*** Opening of Data provided ***

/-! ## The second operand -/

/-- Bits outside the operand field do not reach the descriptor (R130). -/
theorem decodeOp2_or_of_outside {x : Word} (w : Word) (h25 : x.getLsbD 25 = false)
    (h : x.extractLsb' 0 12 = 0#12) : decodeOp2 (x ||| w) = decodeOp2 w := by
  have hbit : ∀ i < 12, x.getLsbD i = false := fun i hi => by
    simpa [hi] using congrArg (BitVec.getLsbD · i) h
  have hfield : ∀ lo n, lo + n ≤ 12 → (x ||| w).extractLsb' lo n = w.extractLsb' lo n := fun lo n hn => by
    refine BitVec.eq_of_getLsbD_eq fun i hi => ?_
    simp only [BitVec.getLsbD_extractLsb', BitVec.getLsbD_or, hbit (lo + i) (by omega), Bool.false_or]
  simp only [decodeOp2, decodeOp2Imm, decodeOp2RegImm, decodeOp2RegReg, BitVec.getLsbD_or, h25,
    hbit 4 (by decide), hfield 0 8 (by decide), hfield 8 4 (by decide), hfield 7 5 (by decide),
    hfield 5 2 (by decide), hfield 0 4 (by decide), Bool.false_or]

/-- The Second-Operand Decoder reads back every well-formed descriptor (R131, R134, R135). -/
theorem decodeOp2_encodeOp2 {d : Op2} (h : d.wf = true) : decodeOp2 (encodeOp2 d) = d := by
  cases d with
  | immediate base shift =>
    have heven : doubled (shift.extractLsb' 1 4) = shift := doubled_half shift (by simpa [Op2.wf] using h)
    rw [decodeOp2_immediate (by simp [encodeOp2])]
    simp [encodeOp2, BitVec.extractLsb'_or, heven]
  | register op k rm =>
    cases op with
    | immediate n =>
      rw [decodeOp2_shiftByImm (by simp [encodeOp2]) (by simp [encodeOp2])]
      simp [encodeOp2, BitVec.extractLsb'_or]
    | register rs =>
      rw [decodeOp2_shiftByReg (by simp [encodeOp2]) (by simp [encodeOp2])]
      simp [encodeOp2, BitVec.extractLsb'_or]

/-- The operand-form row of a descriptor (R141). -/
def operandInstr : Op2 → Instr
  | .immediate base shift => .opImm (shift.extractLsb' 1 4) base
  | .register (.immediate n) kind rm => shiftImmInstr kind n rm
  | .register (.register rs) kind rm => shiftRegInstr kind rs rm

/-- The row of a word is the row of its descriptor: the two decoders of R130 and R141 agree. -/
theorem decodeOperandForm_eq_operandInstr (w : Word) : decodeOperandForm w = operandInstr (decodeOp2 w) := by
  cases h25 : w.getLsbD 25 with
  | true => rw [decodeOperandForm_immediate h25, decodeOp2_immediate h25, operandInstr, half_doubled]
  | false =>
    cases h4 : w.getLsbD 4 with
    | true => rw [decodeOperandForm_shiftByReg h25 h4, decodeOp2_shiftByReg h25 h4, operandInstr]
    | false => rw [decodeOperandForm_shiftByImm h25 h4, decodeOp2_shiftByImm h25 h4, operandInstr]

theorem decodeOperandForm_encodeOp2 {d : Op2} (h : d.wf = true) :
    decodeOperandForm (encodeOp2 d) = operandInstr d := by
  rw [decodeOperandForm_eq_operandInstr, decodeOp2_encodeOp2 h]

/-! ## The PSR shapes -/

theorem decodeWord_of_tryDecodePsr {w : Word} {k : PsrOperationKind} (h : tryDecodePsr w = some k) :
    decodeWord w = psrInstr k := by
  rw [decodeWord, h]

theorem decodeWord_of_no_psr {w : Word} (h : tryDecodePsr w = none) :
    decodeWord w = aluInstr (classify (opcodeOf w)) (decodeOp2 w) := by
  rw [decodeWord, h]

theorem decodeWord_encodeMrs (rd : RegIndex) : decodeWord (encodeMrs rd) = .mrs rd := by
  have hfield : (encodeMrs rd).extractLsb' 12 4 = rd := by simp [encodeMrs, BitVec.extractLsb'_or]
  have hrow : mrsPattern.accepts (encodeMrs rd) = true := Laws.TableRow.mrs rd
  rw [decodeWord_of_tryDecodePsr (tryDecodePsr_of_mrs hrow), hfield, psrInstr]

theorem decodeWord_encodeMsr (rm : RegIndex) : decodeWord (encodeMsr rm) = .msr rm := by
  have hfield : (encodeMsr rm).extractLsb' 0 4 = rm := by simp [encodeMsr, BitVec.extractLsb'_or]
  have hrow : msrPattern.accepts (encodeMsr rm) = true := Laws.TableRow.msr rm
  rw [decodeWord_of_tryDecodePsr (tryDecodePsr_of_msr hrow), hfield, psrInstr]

*** Close of Data provided ***
*** Opening of Data provided ***

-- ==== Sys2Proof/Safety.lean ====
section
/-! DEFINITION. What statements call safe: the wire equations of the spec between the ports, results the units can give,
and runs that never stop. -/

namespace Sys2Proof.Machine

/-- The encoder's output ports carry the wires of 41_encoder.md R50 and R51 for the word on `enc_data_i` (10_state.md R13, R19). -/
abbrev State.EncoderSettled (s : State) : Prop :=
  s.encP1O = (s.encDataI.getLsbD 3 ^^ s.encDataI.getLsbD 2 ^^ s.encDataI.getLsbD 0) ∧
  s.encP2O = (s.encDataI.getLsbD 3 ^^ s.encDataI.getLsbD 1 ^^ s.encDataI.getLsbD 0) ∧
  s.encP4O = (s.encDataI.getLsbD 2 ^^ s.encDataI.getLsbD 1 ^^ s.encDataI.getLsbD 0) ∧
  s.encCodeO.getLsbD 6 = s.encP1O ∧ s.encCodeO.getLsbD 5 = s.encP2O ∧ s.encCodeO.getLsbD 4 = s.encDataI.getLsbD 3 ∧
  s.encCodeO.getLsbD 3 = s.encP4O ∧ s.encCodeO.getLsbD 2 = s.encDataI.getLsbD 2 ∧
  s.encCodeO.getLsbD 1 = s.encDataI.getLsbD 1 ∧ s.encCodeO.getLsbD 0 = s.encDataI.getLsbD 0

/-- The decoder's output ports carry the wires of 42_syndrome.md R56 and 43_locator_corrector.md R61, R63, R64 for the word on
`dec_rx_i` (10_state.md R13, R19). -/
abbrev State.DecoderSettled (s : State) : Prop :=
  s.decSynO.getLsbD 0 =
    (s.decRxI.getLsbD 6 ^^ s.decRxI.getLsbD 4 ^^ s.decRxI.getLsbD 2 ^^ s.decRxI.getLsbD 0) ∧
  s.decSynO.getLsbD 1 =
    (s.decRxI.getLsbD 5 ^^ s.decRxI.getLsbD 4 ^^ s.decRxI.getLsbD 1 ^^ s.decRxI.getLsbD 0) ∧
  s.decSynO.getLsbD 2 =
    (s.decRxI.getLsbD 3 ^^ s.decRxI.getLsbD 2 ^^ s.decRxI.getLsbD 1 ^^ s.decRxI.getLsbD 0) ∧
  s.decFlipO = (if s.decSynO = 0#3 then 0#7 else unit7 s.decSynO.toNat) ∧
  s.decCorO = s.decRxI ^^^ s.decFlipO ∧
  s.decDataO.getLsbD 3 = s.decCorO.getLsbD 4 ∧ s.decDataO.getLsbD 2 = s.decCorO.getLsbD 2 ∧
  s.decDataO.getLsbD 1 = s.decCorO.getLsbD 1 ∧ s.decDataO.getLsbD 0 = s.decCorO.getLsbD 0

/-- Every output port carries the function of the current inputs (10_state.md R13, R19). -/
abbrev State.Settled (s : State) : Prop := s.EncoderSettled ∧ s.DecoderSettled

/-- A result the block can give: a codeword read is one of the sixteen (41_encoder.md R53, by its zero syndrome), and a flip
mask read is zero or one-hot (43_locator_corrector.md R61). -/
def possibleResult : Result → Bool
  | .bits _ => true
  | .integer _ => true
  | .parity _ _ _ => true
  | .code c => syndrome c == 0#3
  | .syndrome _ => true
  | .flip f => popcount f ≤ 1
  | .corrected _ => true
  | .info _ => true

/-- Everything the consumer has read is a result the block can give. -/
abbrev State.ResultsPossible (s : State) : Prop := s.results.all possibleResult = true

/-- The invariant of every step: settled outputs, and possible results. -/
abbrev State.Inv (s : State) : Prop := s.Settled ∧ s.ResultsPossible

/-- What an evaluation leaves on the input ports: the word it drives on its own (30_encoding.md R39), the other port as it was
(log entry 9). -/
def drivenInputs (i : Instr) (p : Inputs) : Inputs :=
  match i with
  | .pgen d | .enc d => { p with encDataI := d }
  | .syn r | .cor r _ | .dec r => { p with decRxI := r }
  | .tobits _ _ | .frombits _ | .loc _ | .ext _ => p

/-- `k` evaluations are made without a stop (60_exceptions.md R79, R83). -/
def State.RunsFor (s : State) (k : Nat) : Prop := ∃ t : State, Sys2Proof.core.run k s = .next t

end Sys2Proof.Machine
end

*** Close of Data provided ***
*** Opening of Data provided ***

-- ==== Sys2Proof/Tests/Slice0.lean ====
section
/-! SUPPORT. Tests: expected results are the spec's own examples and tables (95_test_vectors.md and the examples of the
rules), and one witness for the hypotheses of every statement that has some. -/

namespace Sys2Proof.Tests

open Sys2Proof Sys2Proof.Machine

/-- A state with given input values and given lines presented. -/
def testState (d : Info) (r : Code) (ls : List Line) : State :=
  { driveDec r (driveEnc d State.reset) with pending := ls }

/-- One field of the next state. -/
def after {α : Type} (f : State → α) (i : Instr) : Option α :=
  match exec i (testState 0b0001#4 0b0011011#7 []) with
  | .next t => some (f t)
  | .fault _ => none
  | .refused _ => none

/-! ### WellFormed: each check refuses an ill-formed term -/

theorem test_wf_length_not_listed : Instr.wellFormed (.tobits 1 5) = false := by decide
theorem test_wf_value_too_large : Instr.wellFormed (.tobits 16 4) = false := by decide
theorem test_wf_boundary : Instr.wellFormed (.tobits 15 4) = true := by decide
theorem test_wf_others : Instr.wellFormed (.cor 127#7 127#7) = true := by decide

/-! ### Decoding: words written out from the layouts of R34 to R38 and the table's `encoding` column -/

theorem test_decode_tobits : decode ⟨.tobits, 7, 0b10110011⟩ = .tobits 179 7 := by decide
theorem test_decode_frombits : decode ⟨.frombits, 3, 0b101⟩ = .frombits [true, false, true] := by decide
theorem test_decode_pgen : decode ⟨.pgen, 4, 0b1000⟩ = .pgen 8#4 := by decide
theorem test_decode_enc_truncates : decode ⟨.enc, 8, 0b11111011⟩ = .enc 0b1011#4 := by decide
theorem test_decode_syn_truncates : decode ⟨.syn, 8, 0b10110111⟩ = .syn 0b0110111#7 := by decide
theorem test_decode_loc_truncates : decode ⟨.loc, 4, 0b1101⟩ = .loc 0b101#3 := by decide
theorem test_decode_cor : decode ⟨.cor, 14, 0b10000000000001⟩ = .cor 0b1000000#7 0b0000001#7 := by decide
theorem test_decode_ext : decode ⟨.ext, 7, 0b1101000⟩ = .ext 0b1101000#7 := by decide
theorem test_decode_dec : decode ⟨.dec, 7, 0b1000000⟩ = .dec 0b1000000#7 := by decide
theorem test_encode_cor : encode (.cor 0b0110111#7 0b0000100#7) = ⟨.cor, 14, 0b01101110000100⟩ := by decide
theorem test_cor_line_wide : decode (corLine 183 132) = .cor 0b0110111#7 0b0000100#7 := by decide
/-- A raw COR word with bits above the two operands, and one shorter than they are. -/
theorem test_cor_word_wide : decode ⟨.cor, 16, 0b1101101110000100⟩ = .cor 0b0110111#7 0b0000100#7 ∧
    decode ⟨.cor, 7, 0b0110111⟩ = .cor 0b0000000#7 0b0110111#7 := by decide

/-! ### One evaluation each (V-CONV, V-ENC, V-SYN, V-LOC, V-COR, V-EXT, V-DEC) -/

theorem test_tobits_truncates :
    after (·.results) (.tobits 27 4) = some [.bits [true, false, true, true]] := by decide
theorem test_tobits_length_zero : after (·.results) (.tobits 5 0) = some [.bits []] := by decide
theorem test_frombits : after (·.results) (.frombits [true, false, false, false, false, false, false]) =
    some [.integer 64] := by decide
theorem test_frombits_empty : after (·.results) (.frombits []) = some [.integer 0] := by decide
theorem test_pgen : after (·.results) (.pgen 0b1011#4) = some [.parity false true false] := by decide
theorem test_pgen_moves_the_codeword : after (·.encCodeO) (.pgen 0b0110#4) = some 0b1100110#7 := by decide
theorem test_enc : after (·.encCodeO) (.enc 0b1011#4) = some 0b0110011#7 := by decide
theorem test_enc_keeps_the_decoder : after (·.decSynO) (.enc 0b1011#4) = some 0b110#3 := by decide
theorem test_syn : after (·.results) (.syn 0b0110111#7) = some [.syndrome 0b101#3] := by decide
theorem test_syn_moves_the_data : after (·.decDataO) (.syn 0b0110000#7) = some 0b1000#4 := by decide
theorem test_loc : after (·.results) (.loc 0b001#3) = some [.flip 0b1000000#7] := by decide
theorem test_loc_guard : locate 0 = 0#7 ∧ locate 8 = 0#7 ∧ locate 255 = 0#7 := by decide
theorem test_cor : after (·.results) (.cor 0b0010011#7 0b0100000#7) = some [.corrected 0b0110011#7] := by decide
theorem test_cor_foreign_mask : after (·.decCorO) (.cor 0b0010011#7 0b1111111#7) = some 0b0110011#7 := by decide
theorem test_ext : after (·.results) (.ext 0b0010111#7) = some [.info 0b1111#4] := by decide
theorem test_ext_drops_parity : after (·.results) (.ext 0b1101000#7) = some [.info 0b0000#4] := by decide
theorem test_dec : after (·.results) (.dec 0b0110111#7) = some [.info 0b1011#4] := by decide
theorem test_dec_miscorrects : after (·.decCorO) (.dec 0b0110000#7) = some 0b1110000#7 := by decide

*** Close of Data provided ***

• [Task requirements] What lines above hold the word "encodeMrs"? List them all.

• [Solution]
theorem decodeWord_encodeMrs (rd : RegIndex) : decodeWord (encodeMrs rd) = .mrs rd := by
  have hfield : (encodeMrs rd).extractLsb' 12 4 = rd := by simp [encodeMrs, BitVec.extractLsb'_or]
  have hrow : mrsPattern.accepts (encodeMrs rd) = true := Laws.TableRow.mrs rd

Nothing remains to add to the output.